С водворением гребенцев на левом берегу Терека один пятисотенный полк постоянно находился на Государевой службе; на него отпускалось из казны денежное и хлебное жалованье. Прочие казаки отбывали службу на месте и служили по казачьему выражению «с воды да с травы», т. е. без всякого содержания. За получением денежного жалованья ежегодно выряжалась с Терека зимовая станица с войсковым атаманом. Казаки очень дорожили этим правом предстать пред царские очи, слышать о себе похвалу и получить подарки. Войскового атамана жаловали по обычаю почетною саблей и серебряным ковшом. Войскового есаула, писаря, сотника и казаков – когда деньгами, когда соболями. Иногда станица привозила на родину Высочайше пожалованные знамена. Уже в то далекое время прошла по Руси молва об испытанной верности к воинской доблести казаков, сидевших на Тереке. Про них, говорили, что они не знают заячьего отступления: при встрече с врагом многочисленным схватываются с коней и бьются на месте. Так у них повелось исстари и так осталось навсегда. В совместных и дальних походах с ратными людьми, казаки, в малом числе, сумели отличить себя, подать пример неслыханной в ту пору отвага. В украинских походах времен Царя Алексея Михайловича, они были под Чигирином, в нынешней Киевской губернии, где с царскими ратными людьми «людей турских и крымских побили, с Чигиринских гор окопы их, городки, обозы, наметы, пушки и знамена сбили, многие языки поймали, отчего визирь турского султана и крымский хан, видя над собой такие промыслы к поиски, от обозов отступили и пошли в свои земли». Так было сказано в царской грамоте, данной Каспулату Черкасскому, водившему казаков.
В малолетство Петра Великого гребенцы и терцы ходили добывать Крым, когда же Царь двинул свою рать под Азов, казаки вышли навстречу передовому корпусу Гордона к царицынской переволоке. Потом, вместе с прочими войсками, разделяли труды и славу успеха. Сильно закручинился Царь, когда пришлось снова вернуть Азов в руки неверных. Он добывал море, искал выгодных путей русской торговле, а море не давалось. Тут-то он надумался двинуть в Хиву воинский отряд, чтобы завязать с ней торговлю, а потом, со временем, пройти кратчайшим путем в Индию, которая сулила еще больше выгод.
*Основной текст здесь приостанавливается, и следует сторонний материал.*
theorem FieldWork.rules {c : Instr} {f : State → State} (h : FieldWork c f) (s : State) (x : Pins) :
    Rules s c (f { s with pins := x }).auth := by
  have made := h.stirs { s with pins := x }
  have auth : (f { s with pins := x }).auth = (f { s with pins := x }).core.auth := rfl
  rw [auth]
  generalize (f { s with pins := x }).core = o at made
  cases made with
  | estopped => exact .held c _ true
  | estopEnded => exact .noted c false
  | faulted c cause => exact .of_held s c cause
  | passed st holder => exact .moved _ _ fun toll => by cases st <;> simp_all [otherCommand]
  | orphaned st => exact .orphaned st
  | _ => exact .same s c

theorem State.warmReset_auth (s : State) : s.warmReset.auth = Authority.warm s.pins.estop := State.raiseAll_auth _ _

/-- Every command but a POWER_ON leaves one of these records. -/
theorem Leaves.rules {s t : State} {c : Instr} (h : Leaves s c t) :
    (c = .powerOn ∧ t = s.supplied) ∨ Rules s c t.auth := by
  cases h with
  | supplied => exact .inl ⟨rfl, rfl⟩
  | resetEnds => exact .inr ((State.warmReset_auth _).symm ▸ .warm _ _ (.inl rfl))
  | restarted line => exact .inr ((State.warmReset_auth _).symm ▸ .warm _ _ (.inr ⟨rfl, line⟩))
  | worked c f x work => exact .inr ((State.finish_auth _).symm ▸ work.rules s x)
  | overdue id => exact .inr ((State.auth_of_core (t := s.takeOverdue id) (s.takeOverdue_core id)).symm ▸ .same s _)
  | handedOver =>
    have auth : s.takeHandover.pump.auth = s.takeHandover.auth := rfl
    rw [auth]
    unfold State.takeHandover
    split
    · exact .inr (.ended _)
    · exact .inr (.same s _)
  | served c h r a p t asked right same block => exact .inr (block.rules asked right : Rules s c t.auth)
  | discarded n => exact .inr ((State.auth_of_core (s.takeDiscard_core n)).symm ▸ .same s _)
  | ported | pumped | resetHeld | recorded | ticked | lit | second => exact .inr (.same s _)

/-! ## Authority stays legal -/

/-- The four rules of a legal record, one hypothesis each. -/
theorem Authority.legal_held {a : Authority} (h : a.legal) (cause : HoldCause) : (a.held cause).legal := by
  unfold Authority.held
  split
  · exact h
  · obtain ⟨-, -, claim, toll⟩ := h
    exact ⟨by simp, fun _ => rfl, claim, toll⟩

theorem Authority.legal_powerOn (level : Bool) : (Authority.powerOn level).legal :=
  ⟨by simp [Authority.powerOn], by simp [Authority.powerOn], by simp [Authority.powerOn], by simp [Authority.powerOn]⟩

theorem Authority.legal_warm (level : Bool) : (Authority.warm level).legal :=
  ⟨by simp [Authority.warm], by simp [Authority.warm], by simp [Authority.warm], by simp [Authority.warm]⟩

/-- A holder that is lost with SAFE_HOLD entered leaves a legal record. -/
theorem Authority.legal_orphaned {a : Authority} (h : a.legal) :
    (Authority.held .authorityLost { a with holder := none, claim := none }).legal := by
  obtain ⟨cause, -, -, -⟩ := h
  unfold Authority.held
  split
  · next mode =>
    exact ⟨cause, fun _ => mode, fun lodged => absurd lodged Bool.false_ne_true, by simp⟩
  · exact ⟨by simp, fun _ => rfl, fun lodged => absurd lodged Bool.false_ne_true, by simp⟩

theorem Rules.legal {s : State} {c : Instr} {a : Authority} (h : Rules s c a) (legal : s.auth.legal) : a.legal := by
  have noted (level : Bool) : Authority.legal { s.auth with estop := level } := legal
  obtain ⟨cause, someHolder, claim, toll⟩ := legal
  cases h with
  | noted _ level => exact noted level
  | held _ cause level => exact Authority.legal_held (noted level) cause
  | resumed _ passed asked holder | left _ passed asked holder | configured _ passed asked holder =>
    exact ⟨by simp, fun none => absurd none holder, claim, toll⟩
  | moved _ x command => exact ⟨cause, by simp, by simp, by simpa using command toll⟩
  | ended => exact ⟨cause, someHolder, by simp, toll⟩
  | lodged _ n holder => exact ⟨cause, someHolder, fun _ => holder, toll⟩
  | orphaned st => exact Authority.legal_orphaned ⟨cause, someHolder, claim, toll⟩
  | warm _ level reset => exact Authority.legal_warm level

theorem State.supplied_auth (s : State) :
    s.supplied.auth
      = if s.pins.estop then (Authority.powerOn s.pins.estop).held .estop else Authority.powerOn s.pins.estop := by
  refine (State.finish_auth _).trans ?_
  unfold State.when
  split
  · exact State.enterSafeHold_auth _ _
  · rfl

theorem Leaves.legal {s t : State} {c : Instr} (h : Leaves s c t) (legal : s.auth.legal) : t.auth.legal := by
  rcases h.rules with ⟨-, rfl⟩ | rules
  · rw [State.supplied_auth]
    split
    · exact Authority.legal_held (Authority.legal_powerOn _) _
    · exact Authority.legal_powerOn _
  · exact rules.legal legal

theorem State.legal_countDown {s : State} (legal : s.auth.legal) : s.countDown.auth.legal := by
  unfold State.countDown
  split
  · exact legal
  · obtain ⟨cause, someHolder, claim, toll⟩ := legal
    exact ⟨cause, someHolder, fun lodged => claim (by simpa [Machine.countDown] using lodged), toll⟩

/-! ## What the tests of a change of mode say (R172, R173, R177) -/

theorem State.modeBlockers_eq_nil {s : State} {m : Mode} : s.modeBlockers m = [] ↔ s.auth.mode = m := by
  simp [State.modeBlockers]

theorem State.incompleteBlockers_eq_nil {s : State} : s.incompleteBlockers = [] ↔ s.missing = none := by
  cases h : s.missing <;> simp [State.incompleteBlockers, h]

theorem State.estopBlockers_eq_nil {s : State} : s.estopBlockers = [] ↔ s.auth.estop = false := by
  simp [State.estopBlockers]

theorem State.mem_passagesInUse {s : State} {k : Nat} : k ∈ s.passagesInUse ↔ k ≤ s.count := by
  simp [State.passagesInUse]

theorem State.mem_chambersInUse {s : State} {c : Nat} : c ∈ s.chambersInUse ↔ 1 ≤ c ∧ c ≤ s.count := by
  simp only [State.chambersInUse, List.mem_map, List.mem_range]
  constructor
  · rintro ⟨i, hi, rfl⟩
    omega
  · rintro ⟨h1, h2⟩
    exact ⟨c - 1, by omega, by omega⟩

/-- A chamber has a holder where a transit holds it. -/
theorem State.holderOf_isSome {s : State} {c : Nat} : (s.holderOf c).isSome = true ↔ ∃ t ∈ s.table, c ∈ t.held := by
  simp [State.holderOf]

theorem State.faultBlockers_eq_nil {s : State} : s.faultBlockers = [] ↔
    ∀ k, k ≤ s.count → ¬ ((s.passage k).gate.state = .fault ∨ (s.passage k).sluice.state = .fault) := by
  simp [State.faultBlockers, State.mem_passagesInUse, Passage.faulted]

theorem State.sensorBlockers_eq_nil {s : State} : s.sensorBlockers = [] ↔
    ∀ c, 1 ≤ c → c ≤ s.count → (∃ t ∈ s.table, c ∈ t.held) → (s.sensor c).status = .good := by
  have good (x : Sensor) : ¬ x.status = .failed ↔ x.status = .good := by cases x.status <;> simp
  simp only [State.sensorBlockers, List.map_eq_nil_iff, List.filter_eq_nil_iff, State.mem_chambersInUse,
    Bool.and_eq_true, decide_eq_true_eq, not_and, State.holderOf_isSome, good, and_imp]

theorem State.resumeBlockers_eq_nil {s : State} : s.resumeBlockers = [] ↔
    s.auth.mode = .safeHold ∧ s.missing = none ∧ s.auth.estop = false
      ∧ (∀ k, k ≤ s.count → ¬ ((s.passage k).gate.state = .fault ∨ (s.passage k).sluice.state = .fault))
      ∧ ∀ c, 1 ≤ c → c ≤ s.count → (∃ t ∈ s.table, c ∈ t.held) → (s.sensor c).status = .good := by
  simp only [State.resumeBlockers, List.append_eq_nil_iff, State.modeBlockers_eq_nil,
    State.incompleteBlockers_eq_nil, State.estopBlockers_eq_nil, State.faultBlockers_eq_nil,
    State.sensorBlockers_eq_nil, and_assoc]

theorem State.leaveBlockers_eq_nil {s : State} :
    s.leaveBlockers = [] ↔ s.auth.mode = .config ∧ s.missing = none ∧ s.auth.estop = false := by
  simp only [State.leaveBlockers, List.append_eq_nil_iff, State.modeBlockers_eq_nil,
    State.incompleteBlockers_eq_nil, State.estopBlockers_eq_nil, and_assoc]

theorem State.configBar_eq_none {s : State} : s.configBar = none ↔ s.auth.mode ≠ .config ∧ s.table = []
    ∧ (∀ k, k ≤ s.count → (s.passage k).slot = none)
    ∧ ∀ k, k ≤ s.count → (s.passage k).gate.state = .closed ∧ (s.passage k).sluice.state = .shut := by
  have slots : s.passagesInUse.any (fun k => (s.passage k).slot.isSome) = false
      ↔ ∀ k, k ≤ s.count → (s.passage k).slot = none := by simp [State.mem_passagesInUse]
  have closed : s.passagesInUse.any (fun k => !(s.passage k).fullyClosed) = false
      ↔ ∀ k, k ≤ s.count → (s.passage k).gate.state = .closed ∧ (s.passage k).sluice.state = .shut := by
    simp [State.mem_passagesInUse, Passage.fullyClosed]
  rw [← slots, ← closed]
  unfold State.configBar
  generalize s.passagesInUse.any (fun k => (s.passage k).slot.isSome) = busy
  generalize s.passagesInUse.any (fun k => !(s.passage k).fullyClosed) = ajar
  by_cases mode : s.auth.mode = .config
  · simp [mode]
  · cases s.table with
    | nil => cases busy <;> cases ajar <;> simp [mode]
    | cons t rest => simp [mode]

/-! ## Which commands change the mode -/

/-- SAFE_HOLD entry leads to no other mode. -/
theorem Authority.held_mode (cause : HoldCause) (a : Authority) : (a.held cause).mode = .safeHold := by
  unfold Authority.held
  split
  · assumption
  · rfl

theorem Authority.held_holder (cause : HoldCause) (a : Authority) : (a.held cause).holder = a.holder := by
  unfold Authority.held
  split <;> rfl

theorem Authority.held_claim (cause : HoldCause) (a : Authority) : (a.held cause).claim = a.claim := by
  unfold Authority.held
  split <;> rfl

/-- SERVICE after another mode is a RESUME_SERVICE or a LEAVE_CONFIG that has met its tests. -/
theorem Rules.service {s : State} {c : Instr} {a : Authority} (h : Rules s c a) (before : s.auth.mode ≠ .service)
    (after : a.mode = .service) :
    (s.resumeBlockers = [] ∧ s.asks c .resumeService) ∨ (s.leaveBlockers = [] ∧ s.asks c .leaveConfig) := by
  cases h with
  | held _ cause level => simp [Authority.held_mode] at after
  | orphaned st => simp [Authority.held_mode] at after
  | resumed _ passed asked => exact .inl ⟨passed, asked⟩
  | left _ passed asked => exact .inr ⟨passed, asked⟩
  | configured => cases after
  | warm => cases after
  | noted | moved | ended | lodged => exact absurd after before

/-- CONFIG after another mode is an ENTER_CONFIG that has met its tests. -/
theorem Rules.config {s : State} {c : Instr} {a : Authority} (h : Rules s c a) (before : s.auth.mode ≠ .config)
    (after : a.mode = .config) : s.configBar = none ∧ s.asks c .enterConfig := by
  cases h with
  | held _ cause level => simp [Authority.held_mode] at after
  | orphaned st => simp [Authority.held_mode] at after
  | configured _ passed asked => exact ⟨passed, asked⟩
  | resumed | left | warm => cases after
  | noted | moved | ended | lodged => exact absurd after before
В 1717 году у Гурьева городка собралось 6000 войска, в том числе Гребенский полк и часть терцев. В памяти гребенцев остался рассказ казака Ивана Демушкина, участника несчастного похода. Иван Демушкин ушел в поход молодым, а вернулся седым как лунь старцем, глухим подслеповатым. Не знал он даже, что городок Червленый перенесен на другое место. Ползает ветхими днями старик по городищу, ищет ворот, разыскивает плетни, свою улицу и домишко, где он возрос, где он игрывал еще малым ребенком – ничего не находит, кроме заросших бурьяном покинутых ям; ни людей, ни следов людских – все сгинуло, пропало навеки! Удрученный горем старик повернулся к реке и надрывающимся от слез голосом воскликнул: «Скажи мне, Терек Горыныч, батюшка ты наш родимый, что сталось с нашим городком Червленым?» – Тронулся Горыныч воплем старца, поднос ему сулук чистой как слеза водицы и утешил его весточкой, что городок здравствует поныне; потом, полюбопытствовав, стал расспрашивать: «Откуда странник ты бредешь и сам ты кто таков?» Тут Иван Демушкин присел на камешек и поведал скорбную повесть о хивинском походе. «Ведомо тебе, Терек Горыныч, как мы взяли от отцов и матерей родительское благословение, как распрощались с женами, с детьми, с братьями да сестрами и отправились к Гурьеву городку, где стоял князь Бекович-Черкасский. С того сборного места начался наш поход безталанный, через неделю или две после Красной горки. Потянулась перед нами степь безлюдная, жары наступили нестерпимые. Идем мы песками сыпучими, воду пьем соленую и горькую, кормимся казенным сухариком, а домашние кокурки давно уж поистратили. Где трафится бурьян, колючка какая, сварим кашу, а посчастливится, подстрелим сайгака, поедим печеного мяса. Недели через три кони у нас крепко исхудали, а еще через недельку стали падать, и казенные верблюды начали валиться. На седьмой или восьмой неделе мы дошли до больших озер: сказывали яицкие казаки, река там больно перепружена. До этого места киргизы и трухмени два раза нападали, мы их оба раза как мякину по степи развеяли. Яицкие казаки дивовались, как мы супротив длинных киргизских пик в шашки ходили, а мы как понажмем халатников да погоним по-кабардинскому, так они и пики свои по полю побросают; подберем мы эти шесты оберемками, да после на дрова порубим и каши наварим. Так-то.